theorem test_witness_MailboxUpdatesAndDoldrums_requests :
    let f (code : Nat) (flags : Nat := 0) : Frame := mgt ([8, BitVec.ofNat 8 flags, BitVec.ofNat 8 code, 0, 0, 2] ++ zeros 12)
    let c (code : Nat) (args : List Byte) : MbxCmd := { code := code, args := args, hub := 9, init := 4, req := some (f code) }
    let h (m : MgtSt) (l : List (Fld × Nat × Nat) := []) : State := { openHub l with mgt := m }
    let fuse (b : Nat) : State := h { mbox := [c 0x20 [0, 0, 0, 2, 7]] } [(F.CRY_FUSE_STAT_BUSY, 0, b)]
    let twin : State := { h { mbox := [c 0x13 []], fwVerified := true } [(F.TWN_STAT_ROLE, 0, 1), (F.TWN_STAT_PROLE, 0, 2), (F.Lx_LSTAT_STATE, 4, 4)] with twn := { psync := true } }
    (mgtRefused (h {}).hubNum (f 1) = false ∧ mgtRefused (h {}).hubNum { f 1 with pst := true } = true ∧ beAt (f 1).pay 1 1 = 0 ∧ beAt (f 1 1).pay 1 1 ≠ 0
      ∧ 16 + beAt (f 1).pay 4 2 ≤ (f 1).pay.length ∧ (f 1).pay.length - 1 < 16 + beAt (f 1).pay 4 2)
    ∧ (((fuse 1).mbxHead 0x20 = some (c 0x20 [0, 0, 0, 2, 7])) ∧ (fuse 1).mbxPop.flag F.CRY_FUSE_STAT_BUSY = true ∧ (fuse 0).mbxPop.flag F.CRY_FUSE_STAT_BUSY = false
      ∧ beAt (c 0x20 [0, 0, 0, 2, 7]).args 0 4 % 8 = 2)
    ∧ (twin.mbxHead 0x13 = some (c 0x13 []) ∧ twin.mbxPop.mgt.fwVerified = true
      ∧ ((twin.mbxPop.mbxAnswer (c 0x13 []) 0 0 []).activeTwin && (twin.mbxPop.mbxAnswer (c 0x13 []) 0 0 []).healthy) = true)
    ∧ ((h { mbox := [c 0x01 [1, 0]] }).mbxHead 0x01 = some (c 0x01 [1, 0]) ∧ 256 ≤ unbe (c 0x01 [1, 0]).args)
    ∧ (h { mbox := [c 0x30 [1, 0x51]], relay := some (c 0x30 [0, 0x51], .e) }).mbxPop.mgt.relay = some (c 0x30 [0, 0x51], .e) := by decide +kernel

theorem test_witness_MailboxUpdatesAndDoldrums_times :
    let u (up : Nat) : State := { pendingImage with mgt := { updAt := some 0 }, img := { loaded := true }, up := up,
                                                    regs := (withFields [(F.MGT_UPD_CFG_AUTOCONF, 0, 1), (F.RNG_RSTAT_ADMITTED, 0, 1)]).regs }
    let s (m : MgtSt) (up : Nat) : State := { withFields [(F.MGT_STAT_DOLD, 0, 1)] with mgt := m, up := up }
    let x : DldSess := { src := .lane .e, kind := 0, slot := 1, total := 64, last := 0 }
    let c : MbxCmd := { code := 0x30, args := [], hub := 9, init := 4, req := none }
    ((u 600000000000).settled = true ∧ (u 0).up < (u 0).rng.admAt + 600000000000 ∧ (u 0).updPending = true)
    ∧ ((s {} 0).doldrums = true ∧ (s {} 0).mgt.helloAt = none ∧ (s { helloAt := some 0 } 999999999).mgt.helloAt = some 0
      ∧ (s { helloAt := some 0 } 999999999).up < 0 + 1000000000 ∧ 0 + 1000000000 ≤ (s { helloAt := some 0 } 1000000000).up)
    ∧ ((s { sess := some x } 0).mgt.sess = some x ∧ x.last + 10000000000 ≤ (s { sess := some x } 10000000000).up ∧ (s { sess := some x } 9999999999).up < x.last + 10000000000)
    ∧ (s { relay := some (c, .w) } 0).mgt.relay = some (c, .w) := by decide +kernel
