/-- R104, R105: the MIC of a byte sequence, as the bit loop on numbers: the byte enters bits 7:0 by exclusive or, then
eight right shifts, each followed by an exclusive or with 0x82F63B78 if bit 0 was 1; from 0xFFFFFFFF over the bytes in
order, then a final exclusive or with 0xFFFFFFFF. -/
def Obligations.MicFollowsBitLoop : Prop :=
  (∀ (c : Word32) (b : Byte), (micStep c b).toNat =
    Nat.repeat (fun n => if n.testBit 0 then (n >>> 1) ^^^ 0x82F63B78 else n >>> 1) 8 (c.toNat ^^^ b.toNat)) ∧
  (∀ s : List Byte, mic s = s.foldl micStep 0xFFFFFFFF ^^^ 0xFFFFFFFF)

/-- R103, R107: the span operations return `pec(span)` and `mic(span)` and write nothing else, for every span; an empty span
gives 0x00 and 0x00000000, a span of zero bytes has PEC 0x00; the worked examples. -/
def Obligations.SpanCrcOperationsComplete : Prop :=
  (∀ (span : List Byte) (s : State),
    exec (.pecCalc span) s = .next { s with result := [.ok (.byte (pec span))] } ∧
    exec (.micCalc span) s = .next { s with result := [.ok (.word (mic span))] }) ∧
  pec [] = 0x00 ∧ mic [] = 0x00000000 ∧ (∀ n : Nat, pec (List.replicate n 0x00) = 0x00) ∧
  pec [0x3A, 0x0F, 0x0A, 0x21, 0x01, 0x00, 0x00, 0xC8, 0x04, 0x01, 0x01, 0x00, 0x00] = 0xB3 ∧
  mic [0x04, 0x01, 0x01, 0x00, 0x00] = 0xDD33F043 ∧ mic [0x84, 0x01, 0x01, 0x00, 0x00] = 0xB391251F

/-- R102: the PEC's laws (a) to (e). -/
def Obligations.PecLaws : Prop :=
  pec [] = 0x00 ∧
  (∀ s t : List Byte, pec (s ++ t) = t.foldl pecStep (pec s)) ∧
  (∀ s : List Byte, pec (s ++ [pec s]) = 0x00) ∧
  (∀ s t : List Byte, s.length = t.length → pec (List.zipWith (· ^^^ ·) s t) = pec s ^^^ pec t) ∧
  (∀ s : List Byte, pec (0x00 :: s) = pec s) ∧
  (∀ (s : List Byte) (i k : Nat), i < s.length → k < 8 → pec (s.modify i (· ^^^ (1 <<< k))) ≠ pec s)

/-- R106: the MIC's laws (a) to (e). -/
def Obligations.MicLaws : Prop :=
  mic [] = 0x00000000 ∧
  (∀ (r : Word32) (s t : List Byte), (s ++ t).foldl micStep r = t.foldl micStep (s.foldl micStep r)) ∧
  (∀ s : List Byte, (s ++ micWire (mic s)).foldl micStep 0xFFFFFFFF = 0xB798B438 ∧
    mic (s ++ micWire (mic s)) = 0x48674BC7) ∧
  mic [0x00] = 0x527D5351 ∧
  (∀ (s : List Byte) (i k : Nat), i < s.length → k < 8 → mic (s.modify i (· ^^^ (1 <<< k))) ≠ mic s)

/-- R109: the byte steps are one look-up in a 256-entry table of `pec_step(0, i)` and of `mic_step(0, i)`. -/
def Obligations.CrcStepsAreTableLookups : Prop :=
  (∀ c b : Byte, pecStep c b = pecStep 0x00 (c ^^^ b)) ∧
  (∀ (c : Word32) (b : Byte),
    micStep c b = (c >>> 8) ^^^ micStep 0x00000000 (((c ^^^ b.setWidth 32) &&& 0xFF).setWidth 8))

/-- R111, R112: `PEC_INIT` and `PEC_UPDATE` write `PEC_ACC` and nothing else; a zero byte leaves a zero accumulator zero. -/
def Obligations.PecAccumulatorWrites : Prop :=
  (∀ s : State, exec .pecInit s = .next { s with pecAcc := 0x00, result := [.ok .unit] }) ∧
  (∀ (b : Byte) (s : State),
    exec (.pecUpdate b) s = .next { s with pecAcc := pecStep s.pecAcc b, result := [.ok .unit] }) ∧
  (∀ s : State, s.pecAcc = 0x00 → exec (.pecUpdate 0x00) s = .next { s with result := [.ok .unit] })

/-- R113: `PEC_READ` returns `PEC_ACC` and changes nothing; after `PEC_INIT` and the bytes of `b` it returns `pec(b)`, and more
bytes may be fed afterwards. -/
def Obligations.PecReadReturnsPecOfFedBytes : Prop :=
  (∀ s : State, exec .pecRead s = .next { s with result := [.ok (.byte s.pecAcc)] }) ∧
  (∀ (b : List Byte) (s : State), runAll (.pecInit :: b.map .pecUpdate ++ [.pecRead]) s =
    .next { s with pecAcc := pec b, result := [.ok (.byte (pec b))] }) ∧
  (∀ (b c : List Byte) (s : State),
    runAll (.pecInit :: b.map .pecUpdate ++ .pecRead :: c.map .pecUpdate ++ [.pecRead]) s =
      .next { s with pecAcc := pec (b ++ c), result := [.ok (.byte (pec (b ++ c)))] })

/-- R114, R115: `MIC_INIT` and `MIC_UPDATE` write `MIC_ACC` and nothing else. -/
def Obligations.MicAccumulatorWrites : Prop :=
  (∀ s : State, exec .micInit s = .next { s with micAcc := 0xFFFFFFFF, result := [.ok .unit] }) ∧
  (∀ (b : Byte) (s : State),
    exec (.micUpdate b) s = .next { s with micAcc := micStep s.micAcc b, result := [.ok .unit] })

/-- R108: `MIC_READ` returns `MIC_ACC ^ 0xFFFFFFFF` and changes nothing; after `MIC_INIT` and the bytes of `b` it returns
`mic(b)`, and more bytes may be fed afterwards. -/
def Obligations.MicReadReturnsMicOfFedBytes : Prop :=
  (∀ s : State, exec .micRead s = .next { s with result := [.ok (.word (s.micAcc ^^^ 0xFFFFFFFF))] }) ∧
  (∀ (b : List Byte) (s : State), ∃ t, runAll (.micInit :: b.map .micUpdate ++ [.micRead]) s = .next t ∧
    t.result = [.ok (.word (mic b))]) ∧
  (∀ (b c : List Byte) (s : State), ∃ t,
    runAll (.micInit :: b.map .micUpdate ++ .micRead :: c.map .micUpdate ++ [.micRead]) s = .next t ∧
      t.result = [.ok (.word (mic (b ++ c)))])

/-! ### Frames (30_encoding.md, 41_framer.md) -/

/-- R122: `BUILD_SINGLE` returns the whole packet with SOM = EOM = TO = 1, seq = 0, the tag modulo 8, and with `ic` the MIC
over the message-type byte and the payload; more than 120 bytes is `Usage`; nothing else is written. -/
def Obligations.BuildSingleReturnsPacket : Prop :=
  ∀ (da sa de se tag : Byte) (mt : BitVec 7) (payload : List Byte) (ic : Bool) (s : State),
    (payload.length ≤ 120 → exec (.buildSingle da sa de se tag mt payload ic) s =
      .next { s with result := [.ok (.packet (wirePacket da sa de se true true 0 true tag.toNat ic mt payload
        (if ic then some (mic (msgValue ic mt :: payload)) else none)))] }) ∧
    (120 < payload.length → exec (.buildSingle da sa de se tag mt payload ic) s =
      .next { s with result := [.error { code := .usage, info := .operand .payload }] })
================
→ Problem to work on
Return, word for word, the lines of the data above from the line with "1).pay 1 1 ≠ 0" through the line with "1).pay 4 2)", inclusive.

→ Problem solution
    (mgtRefused (h {}).hubNum (f 1) = false ∧ mgtRefused (h {}).hubNum { f 1 with pst := true } = true ∧ beAt (f 1).pay 1 1 = 0 ∧ beAt (f 1 1).pay 1 1 ≠ 0
      ∧ 16 + beAt (f 1).pay 4 2 ≤ (f 1).pay.length ∧ (f 1).pay.length - 1 < 16 + beAt (f 1).pay 4 2)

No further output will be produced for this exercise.